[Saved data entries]
----------------------------------------

/-- R104, R182: TAP_ON checks its arguments (BAD_ARGUMENT), then that the tap is OFF (WRONG_STATE), then that no other tap
follows the publisher (DUPLICATE); a request that passes turns the tap WAITING with fresh counts. -/
def Obligations.TapOnChecksInOrder : Prop :=
  ∀ (s : State) (t : TapNo) (a : Byte) (n : StreamNo) (p : Byte) (policy : OverflowPolicy), TakesRequests s →
    1 ≤ a.toNat → a.toNat ≤ 62 → (p, policy) ∈ [((0 : Byte), OverflowPolicy.keepOldest), (1, .keepNewest)] →
    let args := [byteOf t, a, byteOf n, p]
    let followed := ∃ u : TapNo, s.taps[u].state ≠ .off ∧ s.taps[u].source = a.toNat ∧ s.taps[u].sourceStream = n
    (s.taps[t].state ≠ .off → exec (.tapOn (4 :: args)) s = .next (answeredOnly s 48 4 args 2)) ∧
    (s.taps[t].state = .off → followed → exec (.tapOn (4 :: args)) s = .next (answeredOnly s 48 4 args 8)) ∧
    (s.taps[t].state = .off → ¬ followed →
      exec (.tapOn (4 :: args)) s = .next { s with
        taps := s.taps.set t { s.taps[t] with
          state := .waiting, source := a.toNat, sourceStream := n, policy := policy, expected := 0, gaps := 0,
          fullDrops := 0, noBufferDrops := 0 }
        port := answeredPort s 48 4 args [1] })

/-- R78, R104 to R106, R101, R117, R182: a stream number above 7 or a tap number above 11 is answered BAD_ARGUMENT by every
request that names one, and so are a wanted count outside 1 to 8, a source address outside 1 to 62 and a policy above 1. -/
def Obligations.NumbersOutOfRangeRefused : Prop :=
  ∀ (s : State) (x w : Byte) (payload : List Byte), TakesRequests s → payload.length ≤ 32 →
    (8 ≤ x.toNat →
      exec (.openStream [2, x, w]) s = .next (answeredOnly s 32 2 [x, w] 3) ∧
      exec (.closeStream [1, x]) s = .next (answeredOnly s 33 1 [x] 3) ∧
      exec (.suspendStream [1, x]) s = .next (answeredOnly s 34 1 [x] 3) ∧
      exec (.resumeStream [1, x]) s = .next (answeredOnly s 35 1 [x] 3) ∧
      exec (.push (byteOf (1 + payload.length) :: x :: payload)) s =
        .next (answeredOnly s 36 (byteOf (1 + payload.length)) (x :: payload) 3) ∧
      exec (.flush [1, x]) s = .next (answeredOnly s 37 1 [x] 3) ∧
      exec (.readStream [1, x]) s = .next (answeredOnly s 65 1 [x] 3)) ∧
    (12 ≤ x.toNat →
      exec (.tapOff [1, x]) s = .next (answeredOnly s 49 1 [x] 3) ∧
      exec (.pull [1, x]) s = .next (answeredOnly s 50 1 [x] 3) ∧
      exec (.readTap [1, x]) s = .next (answeredOnly s 66 1 [x] 3)) ∧
    (∀ n : StreamNo, w.toNat = 0 ∨ 8 < w.toNat →
      exec (.openStream [2, byteOf n, w]) s = .next (answeredOnly s 32 2 [byteOf n, w] 3)) ∧
    (∀ t a n p : Byte, 12 ≤ t.toNat ∨ a.toNat = 0 ∨ 62 < a.toNat ∨ 8 ≤ n.toNat ∨ 1 < p.toNat →
      exec (.tapOn [4, t, a, n, p]) s = .next (answeredOnly s 48 4 [t, a, n, p] 3))

/-- R106, R187, R178: PULL answers with the head frame, marks it and owes a commit; WRONG_STATE for an OFF tap, EMPTY for
an empty queue. -/
def Obligations.PullMarksHead : Prop :=
  ∀ (s : State) (t : TapNo), TakesRequests s →
    (s.taps[t].state = .off → exec (.pull [1, byteOf t]) s = .next (answeredOnly s 50 1 [byteOf t] 2)) ∧
    (s.taps[t].state ≠ .off → s.taps[t].queue = [] →
      exec (.pull [1, byteOf t]) s = .next (answeredOnly s 50 1 [byteOf t] 7)) ∧
    (∀ (f : RxFrame) (rest : List RxFrame), s.taps[t].state ≠ .off → s.taps[t].queue = f :: rest →
      exec (.pull [1, byteOf t]) s = .next { s with
        taps := s.taps.set t { s.taps[t] with pullMark := true }
        port := { answeredPort s 50 1 [byteOf t] (1 :: byteOf f.payload.length :: f.seq :: f.payload) with
          owes := some (.pull t) } })

/-- R107, R178, R176: the commit of a PULL removes the marked frame and returns its buffer; where the marked frame has
already left the queue it removes nothing.  The rest of the answer is then out, and filler follows. -/
def Obligations.PullCommitRemovesMarked : Prop :=
  ∀ (s : State) (t : TapNo), s.port.owes = some (.pull t) →
    let out : Port := { s.port with
      phase := .filler, answered := s.port.answer.length, owes := none
      shifted := s.port.shifted ++ s.port.answer.drop s.port.answered }
    (∀ (f : RxFrame) (rest : List RxFrame), s.taps[t].pullMark = true → s.taps[t].queue = f :: rest →
      exec .pullCommit s = .next { s with
        taps := s.taps.set t { s.taps[t] with queue := rest, pullMark := false }
        freeBuffers := s.freeBuffers + 1
        port := out }) ∧
    (s.taps[t].pullMark = false → exec .pullCommit s = .next { s with port := out })

/-- R172, R177, R178, R107, R169: SEL rises with no SOFT_RESET pending: the port is DESELECTED; a PULL that has not
committed loses its mark, a READ_EVENTS that has not committed loses its reported marks, and nothing else changes.  SDO is
high-impedance (10.1). -/
def Obligations.SelRisesAbandons : Prop :=
  ∀ s : State, s.pins.selLow = true → s.port.pendingReset = false →
    let up : Pins := { s.pins with selLow := false }
    (s.port.owes = none → exec .selRises s = .next { s with pins := up, port := .reset }) ∧
    (∀ t : TapNo, s.port.owes = some (.pull t) →
      exec .selRises s = .next { s with
        pins := up, port := .reset, taps := s.taps.set t { s.taps[t] with pullMark := false } }) ∧
    (s.port.owes = some .readEvents →
      exec .selRises s = .next { s with pins := up, port := .reset, latch := { s.latch with reported := 0 } }) ∧
    ∃ t, exec .selRises s = .next t ∧ t.sdo = none

/-- R172, R173, R165: SEL falls on a DESELECTED port out of reset: the phase is CODE with nothing clocked, and bit 7 of SDO
is 1.  The code byte takes the port to COUNT and shifts the status prefix out: bit 7 at 1, the ATTN condition in bit 6, 0
in bits 5 to 3 and the station state's code in bits 2 to 0, as they stand at that byte.  That the eight edges of a byte
come with no command between is log entry 5. -/
def Obligations.SelFallsBeginsSelection : Prop :=
  (∀ s : State, s.pins.selLow = false → s.pins.resetLow = false → s.port.phase = .deselected →
    ∃ t, exec .selFalls s = .next t ∧
      t = { s with
        pins := { s.pins with selLow := true }, port := { Port.reset with phase := .code, held := s.port.held } } ∧
      ∃ b, t.sdo = some b ∧ b.getLsbD 7 = true) ∧
  (∀ (c : Instr) (code : Byte) (s : State), requestOf c = some (code, []) → c.wellFormed = true →
    s.port.phase = .code → s.port.held = false →
    ∃ p : Byte, exec c s = .next { s with port := { s.port with
        phase := .count, statusPrefix := some p, code := some code, count := none, args := [], shifted := [p] } } ∧
      p.getLsbD 7 = true ∧ p.getLsbD 6 = s.latch.attn ∧ p.extractLsb' 3 3 = 0 ∧
      (p.extractLsb' 0 3).toNat = (match s.station.state with
        | .initialising => 0 | .offline => 1 | .listening => 2 | .active => 3 | .muted => 4 | .leaving => 5) ∧
      (s.pins.selLow = true → s.pins.resetLow = false → s.sdo = some p))

/-- R175, R179, R182, R183: the port's answers, in order, to any complete request: NOT_READY in INITIALISING, then UNKNOWN
for a code that is none of the nineteen, then BAD_ARGUMENT for a count that the request does not need or that is 41 or
more.  No block sees the request. -/
def Obligations.PortAnswersBeforeBlocks : Prop :=
  ∀ (c : Instr) (code n : Byte) (args : List Byte) (s : State),
    requestOf c = some (code, n :: args) → c.wellFormed = true → completes n args →
    s.port.phase = .code → s.port.held = false →
    (s.station.state = .initialising → exec c s = .next (answeredOnly s code n args 10)) ∧
    (s.station.state ≠ .initialising → code ∉ requestCodes → exec c s = .next (answeredOnly s code n args 9)) ∧
    (s.station.state ≠ .initialising → code ∈ requestCodes → ¬ countFits code n.toNat →
      exec c s = .next (answeredOnly s code n args 3))

/-- R172, R174, R176, R177: a request that is not complete moves the port to its COUNT or ARGUMENTS phase and reaches no
block.  Bytes change nothing while the port is held or DESELECTED.  The bytes of a request may come in pieces: a request
command carries bytes that are clocked through the port, its code first, and in the later phases they are the count, the
arguments, or bytes that the port ignores while the answer and then 0 go out; the last byte of an answer is the commit of
a PULL or READ_EVENTS.  What SDO shows is what the next byte shifts out.  That a request command carries bytes in every
phase is log entry 28. -/
def Obligations.IncompleteRequestReachesNoBlock : Prop :=
  ∀ (c : Instr) (code : Byte) (bytes : List Byte) (s : State),
    requestOf c = some (code, bytes) → c.wellFormed = true →
    (s.port.phase = .code → s.port.held = false →
      (bytes = [] → exec c s = .next { s with port := { s.port with
        phase := .count, statusPrefix := some s.prefixByte, code := some code, count := none, args := []
        shifted := [s.prefixByte] } }) ∧
      (∀ n args, bytes = n :: args → n.toNat ≤ 40 → args.length < n.toNat → exec c s = .next { s with port := { s.port with
        phase := .arguments, statusPrefix := some s.prefixByte, code := some code, count := some n, args := args
        shifted := s.prefixByte :: List.replicate (1 + args.length) 0 } })) ∧
    (s.port.phase = .deselected ∨ s.port.held = true → exec c s = .next s) ∧
    (∀ c₁ c₂ first x rest, bytes = first ++ x :: rest → requestOf c₁ = some (code, first) → c₁.wellFormed = true →
      requestOf c₂ = some (x, rest) → c₂.wellFormed = true → ∃ u, exec c₁ s = .next u ∧ exec c s = exec c₂ u) ∧
    (s.port.phase = .answer → s.port.held = false → bytes = [] →
      (∀ x, s.port.answered + 1 < s.port.answer.length → s.port.answer[s.port.answered]? = some x →
        exec c s = .next { s with port := { s.port with
          answered := s.port.answered + 1, shifted := s.port.shifted ++ [x] } }) ∧
      (∀ x, s.port.answered + 1 = s.port.answer.length → s.port.answer[s.port.answered]? = some x →
        (s.port.owes = none → exec c s = .next { s with port := { s.port with
          phase := .filler, answered := s.port.answered + 1, shifted := s.port.shifted ++ [x] } }) ∧
        (∀ t, s.port.owes = some (.pull t) → exec c s = exec .pullCommit s) ∧
        (s.port.owes = some .readEvents → exec c s = exec .readEventsCommit s))) ∧
    (s.port.phase = .filler → s.port.held = false → bytes = [] →
      exec c s = .next { s with port := { s.port with shifted := s.port.shifted ++ [0] } }) ∧
    (s.port.phase ≠ .deselected → s.port.held = false → s.pins.selLow = true → s.pins.resetLow = false → bytes = [] →
      (s.port.phase = .answer → s.port.answered < s.port.answer.length) →
      ∃ u b, exec c s = .next u ∧ s.sdo = some b ∧ u.port.shifted.getLast? = some b)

----------------------------------------

What to do:
Nothing but the lines above from the one containing "p.getLsbD 7 = true" through the one containing "pieces: a request" should appear in the answer, each repeated exactly.

Result:
      p.getLsbD 7 = true ∧ p.getLsbD 6 = s.latch.attn ∧ p.extractLsb' 3 3 = 0 ∧
      (p.extractLsb' 0 3).toNat = (match s.station.state with
        | .initialising => 0 | .offline => 1 | .listening => 2 | .active => 3 | .muted => 4 | .leaving => 5) ∧
      (s.pins.selLow = true → s.pins.resetLow = false → s.sdo = some p))

/-- R175, R179, R182, R183: the port's answers, in order, to any complete request: NOT_READY in INITIALISING, then UNKNOWN
for a code that is none of the nineteen, then BAD_ARGUMENT for a count that the request does not need or that is 41 or
more.  No block sees the request. -/
def Obligations.PortAnswersBeforeBlocks : Prop :=
  ∀ (c : Instr) (code n : Byte) (args : List Byte) (s : State),
    requestOf c = some (code, n :: args) → c.wellFormed = true → completes n args →
    s.port.phase = .code → s.port.held = false →
    (s.station.state = .initialising → exec c s = .next (answeredOnly s code n args 10)) ∧
    (s.station.state ≠ .initialising → code ∉ requestCodes → exec c s = .next (answeredOnly s code n args 9)) ∧
    (s.station.state ≠ .initialising → code ∈ requestCodes → ¬ countFits code n.toNat →
      exec c s = .next (answeredOnly s code n args 3))

/-- R172, R174, R176, R177: a request that is not complete moves the port to its COUNT or ARGUMENTS phase and reaches no
block.  Bytes change nothing while the port is held or DESELECTED.  The bytes of a request may come in pieces: a request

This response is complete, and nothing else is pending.